On 1 October 2009 a new patent law came into effect in China bringing fundamental changes to the pre-existing law, and moving Chinese practice on patent prosecution and litigation further into line with current practice in other major countries.
On the prosecution side the main changes are a move to an absolute novelty standard and an overhaul of first-filing requirements and provisions concerning the assignment of patent rights. For patent enforcement and litigation, there are changes to compulsory licence provisions, a doubling of the maximum statutory damages available, confirmation of the doctrine of patent right exhaustion and codification in statute of the existing availability of pre-suit injunctions and evidence preservation orders.
As yet the accompanying new implementing regulations have not been finalised, but these are expected imminently. The below is a summary of the main changes brought about by the new law.
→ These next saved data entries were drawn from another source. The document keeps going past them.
-- ==== Sys2Proof/Laws/Kept.lean ====
section
/-! SUPPORT. What every operation of the Sequencer, the Call Register, the Aid Engine, the Clip Library's mirrors and the
Station Table leaves alone, said once for each: the relation `State.Kept`. -/

namespace Sys2Proof.Machine

/-- What these operations keep: every block beside the crossings, the stations and the budget flag, but for new notices
and for the marks on the transaction in progress. -/
structure State.Kept (s t : State) : Prop where
  tb : t.tb = s.tb
  configured : t.configured = s.configured
  patterns : t.patterns = s.patterns
  libraryEnabled : t.libraryEnabled = s.libraryEnabled
  clips : t.clips = s.clips
  startUp : t.startUp = s.startUp
  draws : t.draws = s.draws
  pending : t.pending = s.pending
  link : t.link = { s.link with activity := t.link.activity }
  street : t.street = { s.street with notices := t.street.notices, lost := t.street.lost }
  queue : s.street.notices.length ≤ 32 → t.street.notices.length ≤ 32

theorem State.Kept.refl (s : State) : s.Kept s := ⟨rfl, rfl, rfl, rfl, rfl, rfl, rfl, rfl, rfl, rfl, id⟩

theorem State.Kept.trans {s t u : State} (h : s.Kept t) (k : t.Kept u) : s.Kept u where
  tb := k.tb.trans h.tb
  configured := k.configured.trans h.configured
  patterns := k.patterns.trans h.patterns
  libraryEnabled := k.libraryEnabled.trans h.libraryEnabled
  clips := k.clips.trans h.clips
  startUp := k.startUp.trans h.startUp
  draws := k.draws.trans h.draws
  pending := k.pending.trans h.pending
  link := by rw [k.link, h.link]
  street := by rw [k.street, h.street]
  queue := fun e => k.queue (h.queue e)

variable {s t : State}

theorem State.Kept.withDraws (h : s.Kept t) (d : Nat) : ({ s with draws := d } : State).Kept { t with draws := d } :=
  ⟨h.tb, h.configured, h.patterns, h.libraryEnabled, h.clips, h.startUp, rfl, h.pending, h.link, h.street, h.queue⟩

theorem State.Kept.forEach {ι : Type} {l : List ι} {f : ι → State → State} (h : s.Kept t)
    (step : ∀ i u, s.Kept u → s.Kept (f i u)) : s.Kept (forEach l f t) :=
  forEach_keeps s.Kept f step l t h

theorem State.Kept.setCrossing {n : CrossingId} {c : Crossing} (h : s.Kept t) : s.Kept (t.setCrossing n c) :=
  h.trans ⟨rfl, rfl, rfl, rfl, rfl, rfl, rfl, rfl, rfl, rfl, id⟩

theorem State.Kept.modCrossing {n : CrossingId} {f : Crossing → Crossing} (h : s.Kept t) : s.Kept (t.modCrossing n f) :=
  h.setCrossing

theorem State.Kept.setStation {a : StationId} {x : Station} (h : s.Kept t) : s.Kept (t.setStation a x) :=
  h.trans ⟨rfl, rfl, rfl, rfl, rfl, rfl, rfl, rfl, rfl, rfl, id⟩

theorem State.Kept.modStation {a : StationId} {f : Station → Station} (h : s.Kept t) : s.Kept (t.modStation a f) :=
  h.setStation

theorem State.Kept.notify {x : Notice} (h : s.Kept t) : s.Kept (t.notify x) :=
  h.trans ⟨rfl, rfl, rfl, rfl, rfl, rfl, rfl, rfl, rfl,
    by rw [State.notify_street]; unfold Street.queued; split <;> rfl, Street.queued_length _ _⟩

theorem State.Kept.notifyStation {a : StationId} (h : s.Kept t) : s.Kept (t.notifyStation a) := h.notify

theorem State.Kept.notifyFault {n : CrossingId} (h : s.Kept t) : s.Kept (t.notifyFault n) := h.notify

theorem State.Kept.mapChannels {f : Channel → Channel} (h : s.Kept t) : s.Kept (t.mapChannels f) :=
  h.trans ⟨rfl, rfl, rfl, rfl, rfl, rfl, rfl, rfl, rfl, rfl, id⟩

theorem State.Kept.rebudget (h : s.Kept t) : s.Kept t.rebudget :=
  h.trans ⟨rfl, rfl, rfl, rfl, rfl, rfl, rfl, rfl, rfl, rfl, id⟩

theorem State.Kept.headsUpToDate {n : CrossingId} (h : s.Kept t) : s.Kept (t.headsUpToDate n) :=
  h.trans ⟨rfl, rfl, rfl, rfl, rfl, rfl, rfl, rfl, rfl, rfl, id⟩

theorem State.Kept.markAgain {a : StationId} {c : Item → Bool} (h : s.Kept t) : s.Kept (t.markAgain a c) := by
  refine h.trans ?_
  unfold State.markAgain
  split
  · split
    · exact ⟨rfl, rfl, rfl, rfl, rfl, rfl, rfl, rfl, rfl, rfl, id⟩
    · exact .refl _
  · exact .refl _

theorem State.Kept.discardOutcome {a : StationId} {c : Item → Bool} (h : s.Kept t) : s.Kept (t.discardOutcome a c) := by
  refine h.trans ?_
  unfold State.discardOutcome
  split
  · split
    · exact ⟨rfl, rfl, rfl, rfl, rfl, rfl, rfl, rfl, rfl, rfl, id⟩
    · exact .refl _
  · exact .refl _

/-- A checked read keeps what these operations keep. -/
abbrev PlanRead.Keeps (read : PlanRead) : Prop := ∀ n u, State.Kept u (read n u)

theorem State.Kept.read {read : PlanRead} {n : CrossingId} (h : s.Kept t) (r : read.Keeps) : s.Kept (read n t) :=
  h.trans (r n t)

theorem State.Kept.queueUrgent {a : StationId} {u : Urgent} (h : s.Kept t) :
    s.Kept (t.queueUrgent a u) := by
  unfold State.queueUrgent
  dsimp only
  repeat' (with_reducible first | exact h | refine State.Kept.modStation ?_ | refine State.Kept.markAgain ?_ | split)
Absolute novelty requirement
The biggest change brought about by the new Chinese Patent Law (CPL) will be felt in the move to an absolute novelty standard compared to the current hybrid regime in which prior public use outside of China, and other non-publication forms of prior disclosure outside of China, do not count against the novelty of a Chinese patent. The change to an absolute novelty requirement will also have a profound effect on revocation actions against patents granted under the new regime.
First filing / secrecy examination
Under the new CPL all inventions completed in China are no longer required to be first filed in China. However, there is a new requirement for the application to be submitted for a secrecy examination before a foreign patent application can be filed, where that foreign patent application is the first patent application for that invention. As the penalty for noncompliance with this new requirement can be severe (the refusal to grant a patent for such an invention, and/or the possibility that the patentee would have to surrender any patent granted on such a patent application) it may be prudent to submit to the new secrecy examination procedure in all cases where there may be any doubt at all as to Chinese inventorship.
Approval for certain types of assignments
Under the new CPL, assignments of Chinese patents or patent applications from a Chinese assignor to a foreign assignee must now follow prescribed rules and procedures to be set out in the accompanying regulations. Depending on how this requirement is implemented, this may have great impact on joint ventures between multinationals and Chinese entities and/or Chinese inventors.
Under the current patent law there already exist wide-ranging powers allowing the court to grant a compulsory licence to anyone unable to obtain a licence on reasonable terms within a reasonable amount of time for a Chinese patent. The new CPL adds additional grounds for the grant of compulsory licences. Additionally, where the patent in question relates to semiconductors, under the new CPL a compulsory licence may be awarded in the public interest if the patentee has behaved in an anti-competitive way.
Increase in statutory damages award
Under the new CPL where damages or an account of profits cannot be accurately assessed in a patent infringement case the maximum statutory award of damages (determined as a reasonable multiple of a reasonable royalty rate) has been doubled to RMB1m (just under US$150k). Also the ability for a patentee to recover reasonable expenses to stop infringement has also been introduced.
Clarification of patent right exhaustion and parallel imports
Under the new CPL both domestic and international exhaustion apply to products sold, or licensed to be sold by the patentee. Thus under the new CPL the act of parallel importation of a patented product will not be an act of infringement. However, the new CPL does not make clear how exhaustion will apply to exported products sold outside China under contractual restrictions.
Statutory availability of presuit injunction and evidence preservation orders
Currently, pre-suit (interim) injunctions may be obtained following judicial interpretations issued by the courts. Under the new CPL the existing practice will be codified in statute, and similarly the new CPL also codifies the existing practice for the granting of evidence preservation orders, which is an option that is particularly useful as discovery is not allowed in Chinese patent litigation.
The changes coming into effect on 1 October 2009 will fundamentally alter the landscape of Chinese patent prosecution and litigation, and will likely require changes to how both legal practitioners and patentees approach Chinese patents.
In addition to the more fundamental and obvious changes (such as the change to an absolute novelty regime), more subtle changes may be needed to applicants’ filing strategies to make sure that they do not fall foul of the new first-filing and assignment requirements. This is something that may prove tricky to navigate particularly in relation to multinational co-operative research ventures established between Chinese and foreign parties.
From a litigation point of view, the change to absolute novelty is likely to mean that patents that were previously considered at risk of invalidation, but were not attacked for lack of applicable prior art, may now be invalidated. Similarly, patents which were formerly considered not worth asserting against potential infringers may now be reconsidered following the increase in statutory damages available.